Saved data entries
□ □ □ □ □
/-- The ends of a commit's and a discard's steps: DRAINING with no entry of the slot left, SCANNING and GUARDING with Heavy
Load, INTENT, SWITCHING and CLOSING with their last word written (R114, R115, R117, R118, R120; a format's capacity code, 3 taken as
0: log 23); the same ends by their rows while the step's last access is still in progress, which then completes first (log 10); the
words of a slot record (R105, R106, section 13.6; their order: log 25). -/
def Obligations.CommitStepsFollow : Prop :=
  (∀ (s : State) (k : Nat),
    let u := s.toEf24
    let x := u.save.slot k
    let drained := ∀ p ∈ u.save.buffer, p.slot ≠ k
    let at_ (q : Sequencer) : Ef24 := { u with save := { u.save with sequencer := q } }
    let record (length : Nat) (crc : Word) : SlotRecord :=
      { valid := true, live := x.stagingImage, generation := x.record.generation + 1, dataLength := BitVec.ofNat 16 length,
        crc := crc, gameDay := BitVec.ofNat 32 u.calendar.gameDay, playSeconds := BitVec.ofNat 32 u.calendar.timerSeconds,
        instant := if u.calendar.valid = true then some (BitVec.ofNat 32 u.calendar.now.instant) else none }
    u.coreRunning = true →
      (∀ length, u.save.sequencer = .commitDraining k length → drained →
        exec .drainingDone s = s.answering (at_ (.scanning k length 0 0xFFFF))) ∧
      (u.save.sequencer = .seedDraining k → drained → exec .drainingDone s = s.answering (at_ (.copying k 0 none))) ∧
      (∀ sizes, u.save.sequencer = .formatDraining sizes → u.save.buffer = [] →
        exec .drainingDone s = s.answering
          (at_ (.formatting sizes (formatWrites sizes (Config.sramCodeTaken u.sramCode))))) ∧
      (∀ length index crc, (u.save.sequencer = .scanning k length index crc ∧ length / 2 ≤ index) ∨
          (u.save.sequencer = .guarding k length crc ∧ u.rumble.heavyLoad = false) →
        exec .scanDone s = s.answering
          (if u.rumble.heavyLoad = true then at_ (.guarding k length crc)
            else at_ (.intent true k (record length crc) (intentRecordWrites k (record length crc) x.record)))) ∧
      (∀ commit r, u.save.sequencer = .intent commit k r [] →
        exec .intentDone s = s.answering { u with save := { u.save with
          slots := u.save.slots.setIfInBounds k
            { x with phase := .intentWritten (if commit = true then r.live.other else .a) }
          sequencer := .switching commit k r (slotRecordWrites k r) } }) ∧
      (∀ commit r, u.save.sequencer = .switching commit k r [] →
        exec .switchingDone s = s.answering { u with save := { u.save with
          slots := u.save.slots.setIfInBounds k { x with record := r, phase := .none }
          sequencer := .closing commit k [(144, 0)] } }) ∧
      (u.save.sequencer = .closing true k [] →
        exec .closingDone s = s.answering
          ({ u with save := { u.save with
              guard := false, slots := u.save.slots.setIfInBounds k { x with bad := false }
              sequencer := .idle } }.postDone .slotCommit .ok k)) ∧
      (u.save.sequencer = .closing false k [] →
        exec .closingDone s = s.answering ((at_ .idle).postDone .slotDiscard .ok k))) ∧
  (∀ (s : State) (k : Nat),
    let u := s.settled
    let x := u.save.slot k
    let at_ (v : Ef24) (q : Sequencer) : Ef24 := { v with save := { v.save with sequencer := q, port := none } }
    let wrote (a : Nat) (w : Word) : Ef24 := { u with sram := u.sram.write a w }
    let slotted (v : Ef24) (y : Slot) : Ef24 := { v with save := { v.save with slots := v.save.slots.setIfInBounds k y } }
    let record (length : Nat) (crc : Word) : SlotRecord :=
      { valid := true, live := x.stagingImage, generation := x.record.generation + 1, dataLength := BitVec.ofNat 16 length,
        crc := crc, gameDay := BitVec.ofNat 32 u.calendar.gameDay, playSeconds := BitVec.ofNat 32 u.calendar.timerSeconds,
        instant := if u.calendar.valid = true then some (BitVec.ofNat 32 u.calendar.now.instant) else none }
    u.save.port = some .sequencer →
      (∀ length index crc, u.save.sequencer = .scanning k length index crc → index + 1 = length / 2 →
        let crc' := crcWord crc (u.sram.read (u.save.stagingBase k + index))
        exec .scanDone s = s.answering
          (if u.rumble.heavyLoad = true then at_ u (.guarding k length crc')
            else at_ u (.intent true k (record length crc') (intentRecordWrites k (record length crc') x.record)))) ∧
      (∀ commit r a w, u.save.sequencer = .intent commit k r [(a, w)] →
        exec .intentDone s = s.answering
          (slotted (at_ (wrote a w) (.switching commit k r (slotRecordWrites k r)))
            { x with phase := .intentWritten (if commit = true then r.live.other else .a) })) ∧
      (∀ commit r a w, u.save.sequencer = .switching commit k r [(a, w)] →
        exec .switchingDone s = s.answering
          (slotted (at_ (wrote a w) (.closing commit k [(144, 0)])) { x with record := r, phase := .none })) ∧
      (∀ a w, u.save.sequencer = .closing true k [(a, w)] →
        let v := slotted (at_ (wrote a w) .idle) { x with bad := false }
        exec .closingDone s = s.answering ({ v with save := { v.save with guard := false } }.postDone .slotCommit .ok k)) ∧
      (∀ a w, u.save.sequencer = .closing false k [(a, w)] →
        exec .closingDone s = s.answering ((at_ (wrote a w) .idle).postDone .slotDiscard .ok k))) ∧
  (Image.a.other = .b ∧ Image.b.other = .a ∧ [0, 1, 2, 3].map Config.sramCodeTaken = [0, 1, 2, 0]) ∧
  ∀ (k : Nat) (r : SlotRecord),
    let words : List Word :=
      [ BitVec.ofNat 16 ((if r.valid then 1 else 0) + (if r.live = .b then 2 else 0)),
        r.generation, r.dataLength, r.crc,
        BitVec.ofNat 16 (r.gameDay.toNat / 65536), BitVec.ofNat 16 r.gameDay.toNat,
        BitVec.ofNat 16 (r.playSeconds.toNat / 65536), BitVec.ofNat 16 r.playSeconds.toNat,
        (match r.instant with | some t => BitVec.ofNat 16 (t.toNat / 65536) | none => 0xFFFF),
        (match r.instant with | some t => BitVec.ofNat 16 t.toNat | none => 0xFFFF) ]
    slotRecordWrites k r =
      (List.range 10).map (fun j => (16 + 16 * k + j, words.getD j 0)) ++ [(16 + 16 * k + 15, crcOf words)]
□ □ □ □ □
**WORK TO COMPLETE**
The answer is to be the lines from the one holding "(match r.instant with | some t => BitVec.ofNat 16 t.toNat" through the end of the data above, transcribed character for character, both ends included.

**RESULT OF THIS EXERCISE**
        (match r.instant with | some t => BitVec.ofNat 16 t.toNat | none => 0xFFFF) ]
    slotRecordWrites k r =
      (List.range 10).map (fun j => (16 + 16 * k + j, words.getD j 0)) ++ [(16 + 16 * k + 15, crcOf words)]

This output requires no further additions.